My wife and I am going to book a trip to Hawaii or Greece? Not sure? We want to charter a sail for a few days or or so and we want to scuba dive as well. We are getting our training for the dive this coming month. So it would need to be a conservative dive. 
Any suggestions?
Where have you been and do you have any photos?


----------



## chef2sail (Nov 27, 2007)

We have been to Hawaii 10 times. No sailboat chartering there really. We have been out on Sailboats there, diving and snorkleing and it is fantastic. Saling there requires huge knowledge and is not for the beginner as the trades blow very strong in the afternoon and if you are in the slots between the islands can be 35-40 knts easily.

I heard Greece is very nice. Contact Paulo ( PCP) he may be able to give you a line on stuff there as he lives in Portugal.
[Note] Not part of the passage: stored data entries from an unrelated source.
-- ==== Sys2Proof/Laws/Memory.lean ====
section
/-! SUPPORT. The laws of memory: a byte reads back as written, a write leaves every other byte alone, and every write
keeps the canonical form. -/

namespace Sys2Proof.Machine

/-! ## One byte -/

@[simp] theorem Memory.byte?_put_same (m : Memory) (a : Nat) (v : Byte) :
    Memory.byte? (Memory.put m a v) a = some v := by
  induction m with
  | nil => simp [Memory.put, Memory.byte?]
  | cons cell rest ih =>
    obtain ⟨k, b⟩ := cell
    rcases Nat.lt_trichotomy a k with h | h | h
    · simp [Memory.put, Memory.byte?, h]
    · simp [Memory.put, Memory.byte?, h]
    · simp [Memory.put, Memory.byte?, ih, show ¬ a < k by omega, show a ≠ k by omega, show k ≠ a by omega]

theorem Memory.byte?_put_ne (m : Memory) {a c : Nat} (v : Byte) (h : c ≠ a) :
    Memory.byte? (Memory.put m a v) c = Memory.byte? m c := by
  induction m with
  | nil => simp [Memory.put, Memory.byte?, Ne.symm h]
  | cons cell rest ih =>
    obtain ⟨k, b⟩ := cell
    rcases Nat.lt_trichotomy a k with hk | hk | hk
    · simp [Memory.put, Memory.byte?, hk, Ne.symm h]
    · subst hk
      simp [Memory.put, Memory.byte?, Ne.symm h]
    · simp [Memory.put, Memory.byte?, ih, show ¬ a < k by omega, show a ≠ k by omega]

/-! ## The canonical form -/

theorem Memory.risesAbove_mono {lo : Option Nat} {a : Nat} {m : Memory} (hlo : lo.all (· < a) = true)
    (h : Memory.risesAbove (some a) m = true) : Memory.risesAbove lo m = true := by
  cases m with
  | nil => cases lo <;> rfl
  | cons cell rest =>
    obtain ⟨k, b⟩ := cell
    simp only [Memory.risesAbove, Option.all_some, Bool.and_eq_true, decide_eq_true_eq] at h ⊢
    refine ⟨⟨?_, h.1.2⟩, h.2⟩
    cases lo with
    | none => rfl
    | some l => simp only [Option.all_some, decide_eq_true_eq] at hlo ⊢; omega

theorem Memory.risesAbove_put {lo : Option Nat} {m : Memory} {a : Nat} (v : Byte) (hlo : lo.all (· < a) = true)
    (ha : a < 2 ^ 32) (h : Memory.risesAbove lo m = true) : Memory.risesAbove lo (Memory.put m a v) = true := by
  norm_num at ha
  induction m generalizing lo with
  | nil => simp [Memory.put, Memory.risesAbove, hlo, ha]
  | cons cell rest ih =>
    obtain ⟨k, b⟩ := cell
    simp only [Memory.risesAbove, Bool.and_eq_true, decide_eq_true_eq] at h
    have hk32 : k < 4294967296 := h.1.2
    rcases Nat.lt_trichotomy a k with hk | hk | hk
    · simp [Memory.put, Memory.risesAbove, hk, hlo, ha, hk32, h.2]
    · subst hk
      simp [Memory.put, Memory.risesAbove, hlo, ha, h.2]
    · simp only [Memory.put, show ¬ a < k by omega, show a ≠ k by omega, if_false, Memory.risesAbove,
        Bool.and_eq_true, decide_eq_true_eq]
      exact ⟨h.1, ih (by simpa using hk) h.2⟩

/-- A write of one byte keeps the canonical form. -/
theorem Memory.wf_put {m : Memory} {a : Nat} (v : Byte) (ha : a < 2 ^ 32) (h : Memory.wf m = true) :
    Memory.wf (Memory.put m a v) = true :=
  Memory.risesAbove_put v rfl ha h

theorem Memory.wf_putAll {m : Memory} (bs : List Byte) (a : Word) (h : Memory.wf m = true) :
    Memory.wf (Memory.putAll m a bs) = true := by
  induction bs generalizing m a with
  | nil => exact h
  | cons b rest ih => exact ih _ (Memory.wf_put b a.isLt h)

theorem Memory.wf_putEach {m : Memory} (ws : List (Word × Byte)) (h : Memory.wf m = true) :
    Memory.wf (Memory.putEach m ws) = true := by
  induction ws generalizing m with
  | nil => exact h
  | cons w rest ih => exact ih (Memory.wf_put w.2 w.1.isLt h)

/-! ## Runs of bytes -/

theorem byteAddress_zero (a : Word) : byteAddress a 0 = a := by simp [byteAddress]

theorem byteAddress_succ (a : Word) (k : Nat) : byteAddress a (k + 1) = byteAddress (a + 1#32) k := by
  simp only [byteAddress, BitVec.ofNat_add]
  ac_rfl

theorem byteAddress_inj {a : Word} {i j : Nat} (hi : i < 2 ^ 32) (hj : j < 2 ^ 32)
    (h : byteAddress a i = byteAddress a j) : i = j := by
  have := congrArg BitVec.toNat ((BitVec.add_right_inj a).mp h)
  rwa [BitVec.toNat_ofNat, BitVec.toNat_ofNat, Nat.mod_eq_of_lt hi, Nat.mod_eq_of_lt hj] at this

/-- Writing consecutive bytes leaves every address outside them alone. -/
theorem Memory.byte?_putAll_outside (m : Memory) (a : Word) (bs : List Byte) (c : Word)
    (h : ∀ k < bs.length, c ≠ byteAddress a k) :
    Memory.byte? (Memory.putAll m a bs) c.toNat = Memory.byte? m c.toNat := by
  induction bs generalizing m a with
  | nil => rfl
  | cons b rest ih =>
    have h0 : c ≠ a := by simpa [byteAddress_zero] using h 0 (by simp)
    rw [Memory.putAll, ih, Memory.byte?_put_ne]
    · exact fun e => h0 (BitVec.eq_of_toNat_eq e)
    · intro k hk
      rw [← byteAddress_succ]
      exact h (k + 1) (by simpa using hk)

/-- Writing consecutive bytes puts byte `k` at the `k`-th address. -/
theorem Memory.byte?_putAll_inside (m : Memory) (a : Word) (bs : List Byte) (hlen : bs.length ≤ 2 ^ 32) (k : Nat)
    (hk : k < bs.length) : Memory.byte? (Memory.putAll m a bs) (byteAddress a k).toNat = some bs[k] := by
  induction bs generalizing m a k with
  | nil => simp at hk
  | cons b rest ih =>
    simp only [List.length_cons] at hlen hk
    cases k with
    | zero =>
      rw [Memory.putAll, byteAddress_zero, Memory.byte?_putAll_outside, Memory.byte?_put_same]
      · rfl
      · intro j hj e
        rw [← byteAddress_succ, ← byteAddress_zero a] at e
        rw [byteAddress_zero] at e
        have := byteAddress_inj (i := 0) (j := j + 1) (a := a) (by decide) (by omega) (by rw [byteAddress_zero]; exact e)
        omega
    | succ j =>
      rw [Memory.putAll, byteAddress_succ, ih _ _ (by omega) j (by omega)]
      rfl

/-- Writing bytes at addresses of their own leaves every other address alone. -/
theorem Memory.byte?_putEach_outside (m : Memory) (ws : List (Word × Byte)) (c : Word)
    (h : ∀ w ∈ ws, w.1 ≠ c) : Memory.byte? (Memory.putEach m ws) c.toNat = Memory.byte? m c.toNat := by
  induction ws generalizing m with
  | nil => rfl
  | cons w rest ih =>
    rw [Memory.putEach, ih _ (fun x hx => h x (List.mem_cons_of_mem _ hx)), Memory.byte?_put_ne]
    exact fun e => h w (List.mem_cons_self ..) (BitVec.eq_of_toNat_eq e.symm)

/-! ## Widths -/

theorem width_bytes_le (w : Width) : w.bytes ≤ 4 := by cases w <;> decide

theorem width_bytes_pos (w : Width) : 0 < w.bytes := by cases w <;> decide

@[simp] theorem length_littleBytes (v : Word) (n : Nat) : (littleBytes v n).length = n := by simp [littleBytes]

@[simp] theorem length_bytesOf (e : Endian) (w : Width) (v : Word) : (bytesOf e w v).length = w.bytes := by
  cases e <;> simp [bytesOf]

theorem mem_touched {a b : Word} {w : Width} : b ∈ touched a w ↔ ∃ k < w.bytes, byteAddress a k = b := by
  simp [touched]

/-! ## Stores to ordinary memory -/

/-- A store changes no byte outside those it touches (R185). -/
theorem State.writeMemory_byteAt_outside (s : State) {a b : Word} {w : Width} (v : Word) (h : b ∉ touched a w) :
    (s.writeMemory a w v).byteAt b = s.byteAt b := by
  unfold State.byteAt
  rw [State.writeMemory_mem, Memory.byte?_putAll_outside]
  intro k hk e
  rw [length_bytesOf] at hk
  exact h (mem_touched.mpr ⟨k, hk, e.symm⟩)

/-- After a store, its `k`-th byte address holds the `k`-th byte of the value in the data byte order (R42, R47). -/
theorem State.writeMemory_byteAt_inside (s : State) (a : Word) (w : Width) (v : Word) (k : Nat) (hk : k < w.bytes) :
    (s.writeMemory a w v).byteAt (byteAddress a k)
      = (bytesOf s.params.endian w v)[k]'(by rw [length_bytesOf]; exact hk) := by
  have h4 := width_bytes_le w
  unfold State.byteAt
  rw [State.writeMemory_mem, Memory.byte?_putAll_inside _ _ _ (by rw [length_bytesOf]; omega) k
    (by rw [length_bytesOf]; exact hk)]
  rfl

/-- Reading the bytes a store has just written gives the bytes of the value. -/
theorem State.touched_map_byteAt_writeMemory (s : State) (a : Word) (w : Width) (v : Word) :
    (touched a w).map (s.writeMemory a w v).byteAt = bytesOf s.params.endian w v := by
  apply List.ext_getElem
  · simp [touched]
  · intro k h1 h2
    rw [List.getElem_map]
    simp only [touched, List.getElem_map, List.getElem_range]
    exact State.writeMemory_byteAt_inside s a w v k (by simpa using h2)

/-! ## Byte order -/

theorem littleValue_littleBytes (w : Width) (v : Word) : littleValue (littleBytes v w.bytes) = lowBits w v := by
  cases w <;> ext i hi <;>
    simp [littleBytes, Width.bytes, List.range_succ, littleValue, lowBits] <;> grind

/-- The bytes of a value, put together again in the same order, are its low bits (R42). -/
theorem valueOf_bytesOf (e : Endian) (w : Width) (v : Word) : valueOf e (bytesOf e w v) = lowBits w v := by
  cases e <;> simp [valueOf, bytesOf, littleValue_littleBytes]

/-- A read after a write to the same place gives the value written (R185). -/
theorem State.readMemory_writeMemory (s : State) (a : Word) (w : Width) (v : Word) :
    (s.writeMemory a w v).readMemory a w = lowBits w v := by
  unfold State.readMemory
  rw [State.touched_map_byteAt_writeMemory, State.writeMemory_params, valueOf_bytesOf]

end Sys2Proof.Machine
end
Hawaii is beautiful, easy to navigate, no passports, spectaular views and restaurants, fishing and snorkeling and diving. Horrible flight for less than 2 week stay if you are from the rights coast as we are IMHO

We love Hawaii and go back every 5 years a swe got married on th Makennna beach in Maui in front of the volcano Haleakala...thus the name of our boat.

dave


----------



## ltgoshen (Jan 5, 2009)

chef2sail said:


> Saling there requires huge knowledge and is not for the beginner as the trades blow very strong in the afternoon and if you are in the slots between the islands can be 35-40 knts easily.
> 
> dave


I'm not ready for strong winds yet. That's for sure. I don't want a dangerous sail. Safety first. Its 5,800 miles to Athens and 4,400 to the big island. We'll only have 5 days plus 2 weekends. 9 days in all. We are both getting our dive cert's in February so we will dive regardless where we end up. We have the free miles racked up for the trip. My wife is going to find out today if they can be used over seas or juse in the US? First time to either place for us. We want to sail some there. So we can put a pin marker in our wall map of places that we have sailed. 
Thanks for the insight


----------